Over the past decade, great efforts have been devoted to the development of single domain antibodies (sdAbs) based on heavy chain variable domains (V-based sdAbs, V-sdAbs) such as VHHs (termed nanobodies) from heavy chains of camelid immunoglobulins (Gong and Xiao 2013). Caplacizumab is the first approved bivalent humanized nanobody targeting Von Willebrand factor for the treatment of acquired thrombotic thrombocytopenic purpura (Duggan 2018). In addition, the sdAbs show great potentials for the treatment of infectious diseases.
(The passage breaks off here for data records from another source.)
-- ==== Sys2Proof/Machine/Bundle.lean ====
section
/-!
DEFINITION. The turn of a core: the meanings of the syllables as the slots of a bundle evaluate them, the landings
that are due (R90, R91), the causes that are taken at a boundary (R115, R155, R201, R266, R272), and the
selector that gives the issue width to a seat (R253).
-/

namespace Sys2Proof.Machine

/-! ## The meaning of a syllable -/

/-- What a slot does for the instruction that it holds. What is not a syllable of a bundle is never in a slot. -/
def evalOf : Instr → Eval
  | .jr b _ => evalJr b
  | .jlr a b _ => evalJlr a b
  | .ret b _ => evalRet b
  | .trap imm => evalTrap imm
  | .bra off => evalBra off
  | .bl a off => evalBl a off
  | .beq b c _ _ off => evalBeq b c off
  | .bne b c _ _ off => evalBne b c off
  | .blt b c _ _ off => evalBlt b c off
  | .bge b c _ _ off => evalBge b c off
  | .bltu b c _ _ off => evalBltu b c off
  | .bgeu b c _ _ off => evalBgeu b c off
  | .bkany k mask off => evalBkany k mask off
  | .loop b _ off => evalLoop b off
  | .loopq n off => evalLoopq n off
  | .add w a b c _ _ => evalAdd w a b c
  | .sub w a b c _ _ => evalSub w a b c
  | .mul w a b c _ _ => evalMul w a b c
  | .mulh w a b c _ _ => evalMulh w a b c
  | .mulhu w a b c _ _ => evalMulhu w a b c
  | .div w a b c _ _ => evalDiv w a b c
  | .divu w a b c _ _ => evalDivu w a b c
  | .rem w a b c _ _ => evalRem w a b c
  | .remu w a b c _ _ => evalRemu w a b c
  | .and w a b c _ _ => evalAnd w a b c
  | .or w a b c _ _ => evalOr w a b c
  | .xor w a b c _ _ => evalXor w a b c
  | .shl w a b c _ _ => evalShl w a b c
  | .shr w a b c _ _ => evalShr w a b c
  | .sar w a b c _ _ => evalSar w a b c
  | .shli w a b n _ => evalShli w a b n
  | .shri w a b n _ => evalShri w a b n
  | .sari w a b n _ => evalSari w a b n
  | .clz w a b _ => evalClz w a b
  | .ctz w a b _ => evalCtz w a b
  | .popc w a b _ => evalPopc w a b
  | .min w a b c _ _ => evalMin w a b c
  | .max w a b c _ _ => evalMax w a b c
  | .minu w a b c _ _ => evalMinu w a b c
  | .maxu w a b c _ _ => evalMaxu w a b c
  | .seq w a b c _ _ => evalSeq w a b c
  | .slt w a b c _ _ => evalSlt w a b c
  | .sltu w a b c _ _ => evalSltu w a b c
  | .fadd a b c _ _ rm sat => evalFadd a b c rm sat
  | .fsub a b c _ _ rm sat => evalFsub a b c rm sat
  | .fmul a b c _ _ rm sat => evalFmul a b c rm sat
  | .fdiv a b c _ _ rm sat => evalFdiv a b c rm sat
  | .fsqrt a b _ rm sat => evalFsqrt a b rm sat
  | .fmin a b c _ _ => evalFmin a b c
  | .fmax a b c _ _ => evalFmax a b c
  | .fcmp a b c _ _ cond => evalFcmp a b c cond
  | .fcvt a b tgt src _ rm sat => evalFcvt a b tgt src rm sat
  | .rdc a num => evalRdc a num
  | .wrc num c _ => evalWrc num c
  | .stow j b _ vec => evalStow j b vec
  | .unstow a j vec => evalUnstow a j vec
  | .li w a imm => evalLi w a imm
  | .lih a _ imm => evalLih a imm
  | .lea a b _ m => evalLea a b m
  | .addi w a b _ imm => evalAddi w a b imm
  | .andi w a b _ imm => evalAndi w a b imm
  | .ori w a b _ imm => evalOri w a b imm
  | .xori w a b _ imm => evalXori w a b imm
  | .ldb a b _ arr m => evalLdb a b arr m
  | .ldbu a b _ arr m => evalLdbu a b arr m
  | .ldh a b _ arr m => evalLdh a b arr m
  | .ldhu a b _ arr m => evalLdhu a b arr m
  | .ldw a b _ arr m => evalLdw a b arr m
  | .ldwu a b _ arr m => evalLdwu a b arr m
  | .ldd a b _ arr m => evalLdd a b arr m
  | .stb b c _ _ m => evalStb b c m
  | .sth b c _ _ m => evalSth b c m
  | .stw b c _ _ m => evalStw b c m
  | .std b c _ _ m => evalStd b c m
  | .sel w a b c _ _ x _ => evalSel w a b c x
  | .ffma a b c _ _ rm sat x _ => evalFfma a b c rm sat x
  | .hcw idx k inv _ => evalHcw idx k inv
  | .lease pm md h z => evalLease pm md h z
  | .mzero z i32 => evalMzero z i32
  | .pmrd a word pm => evalPmrd a word pm
  | .pmwr word pm c => evalPmwr word pm c
  | .hldc fmt h n => evalHldc fmt h n
  | .mma zd sb sel c fc => evalMma zd sb sel c fc
  | .mmas zd sb sel c md seg g8 => evalMmas zd sb sel c md seg g8
  | .cmpr dsel sel c md seg g8 => evalCmpr dsel sel c md seg g8
  | .mtrans zd zs => evalMtrans zd zs
  | .flu zd pm b nf => evalFlu zd pm b nf
  | .fchol zd pm b => evalFchol zd pm b
  | .fqr zd pm zs b => evalFqr zd pm zs b
  | .ftrs zd pm zs b nf upper unit => evalFtrs zd pm zs b nf upper unit
  | .fperm zd pm b cols inv => evalFperm zd pm b cols inv
  | .hld fmt h b c swz sx off => evalHld fmt h b c swz sx off
  | .drain z fmt b c rtz sc swz sx hsize had sh off => evalDrain z fmt b c rtz sc swz sx hsize had sh off
  | .mdld md b off => evalMdld md b off
  | .mdst md b off => evalMdst md b off
  | .sbind a sq unbind => evalSbind a sq unbind
  | .sstart sq => evalSstart sq
  | .sstop sq => evalSstop sq
  | .sdrain sq => evalSdrain sq
  | .spos a sq c wr => evalSpos a sq c wr
  | .tilearm b c => evalTilearm b c
  | .tiledis c => evalTiledis c
  | .cqpush n c => evalCqpush n c
  | .scfg sq b off => evalScfg sq b off
  | .shape sq b off => evalShape sq b off
  | .gld a b c f x => evalGld a b c f x
  | .sct a b c f x => evalSct a b c f x
  | .copy a b c ssw x => evalCopy a b c ssw x
  | .copyh a b c out ssw x => evalCopyh a b c out ssw x
  | .mcast a b c ssw x => evalMcast a b c ssw x
  | .hcwld b first cnt => evalHcwld b first cnt
  | .aadd w a b c _ _ => evalAadd w a b c
  | .amin w a b c _ _ => evalAmin w a b c
  | .amax w a b c _ _ => evalAmax w a b c
  | .aminu w a b c _ _ => evalAminu w a b c
  | .amaxu w a b c _ _ => evalAmaxu w a b c
  | .aand w a b c _ _ => evalAand w a b c
  | .aor w a b c _ _ => evalAor w a b c
  | .axor w a b c _ _ => evalAxor w a b c
  | .aswp w a b c _ _ => evalAswp w a b c
  | .afadd a b c _ _ => evalAfadd a b c
  | .radd w b c _ _ => evalRadd w b c
  | .rfadd b c _ _ => evalRfadd b c
  | .rmin w b c _ _ => evalRmin w b c
  | .rmax w b c _ _ => evalRmax w b c
  | .rand w b c _ _ => evalRand w b c
  | .ror w b c _ _ => evalRor w b c
  | .ldacq w a b _ => evalLdacq w a b
  | .strel w b c _ _ => evalStrel w b c
  | .fence scope => evalFence scope
  | .pub b _ => evalPub b
  | .acas w a b c _ _ x _ => evalAcas w a b c x
  | .barinit b c _ _ own => evalBarinit b c own
  | .bararr a b _ => evalBararr a b
  | .barwait a b c _ _ => evalBarwait a b c
  | .bartest a b _ => evalBartest a b
  | .ctrset b c _ _ => evalCtrset b c
  | .ctradd b c _ _ => evalCtradd b c
  | .ctrwait a b c _ _ => evalCtrwait a b c
  | .tsend b c _ _ x _ => evalTsend b c x
  | .tcopy b c _ _ x _ => evalTcopy b c x
  | .qres a c _ => evalQres a c
  | .qcommit b c _ _ rel => evalQcommit b c rel
  | .qtake a c _ wait => evalQtake a c wait
  | .launch b c _ _ => evalLaunch b c
  | .fld w a b c _ _ arr off => evalFld w a b c arr off
  | .fst w b c _ _ x _ => evalFst w b c x
  | .fatom w a b c _ _ arr op x _ => evalFatom w a b c arr op x
  | .nwr b _ => evalNwr b
  | .yield => evalYield
  | .suspend => evalSuspend
  | .endC => evalEndC
  | .xret => evalXret
  | .uiret => evalUiret
  | .vNop => evalVNop
  | .mNop => evalMNop
  | .mrel => evalMrel
  | .msync => evalMsync
  | .xNop => evalXNop
  | .trig => evalTrig
  | .pdone => evalPdone
  | .svcPing => evalSvcPing
  | .svcQstat => evalSvcQstat
  | .svcLstat => evalSvcLstat
  | .svcTime => evalSvcTime
  | .svcLog => evalSvcLog
  | _ => fun _ _ _ => fault0 0x02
For instance, ALX-0171 is a trivalent nanobody that can inhibit respiratory syncytial virus (RSV), which has been clinically evaluated (Detalle et al. 2016). Recently, the human IgG1 heavy chain constant domain 2 (CH2) has been proposed as a scaffold for the development of C-based sdAbs (C-sdAbs) (Dimitrov 2009; Gong and Xiao 2013). Besides the antigen-binding activity as V-sdAds, the scaffold itself might offer additional advantages since it contains binding sites or portions of binding sites for Fc receptors and complement C1q on the framework regions, which might naturally extend the serum half-life, and mediate stability and effector functions in vivo.

In this study, we identified a novel C-sdAb M24 targeting EBOV GP that could neutralize pseudotyped and authentic EBOV in vitro. This C-sdAb might be further developed as a therapeutic candidate against EBOV infection. Our results also provide clues for the improvement of antibody-based therapy against EVD.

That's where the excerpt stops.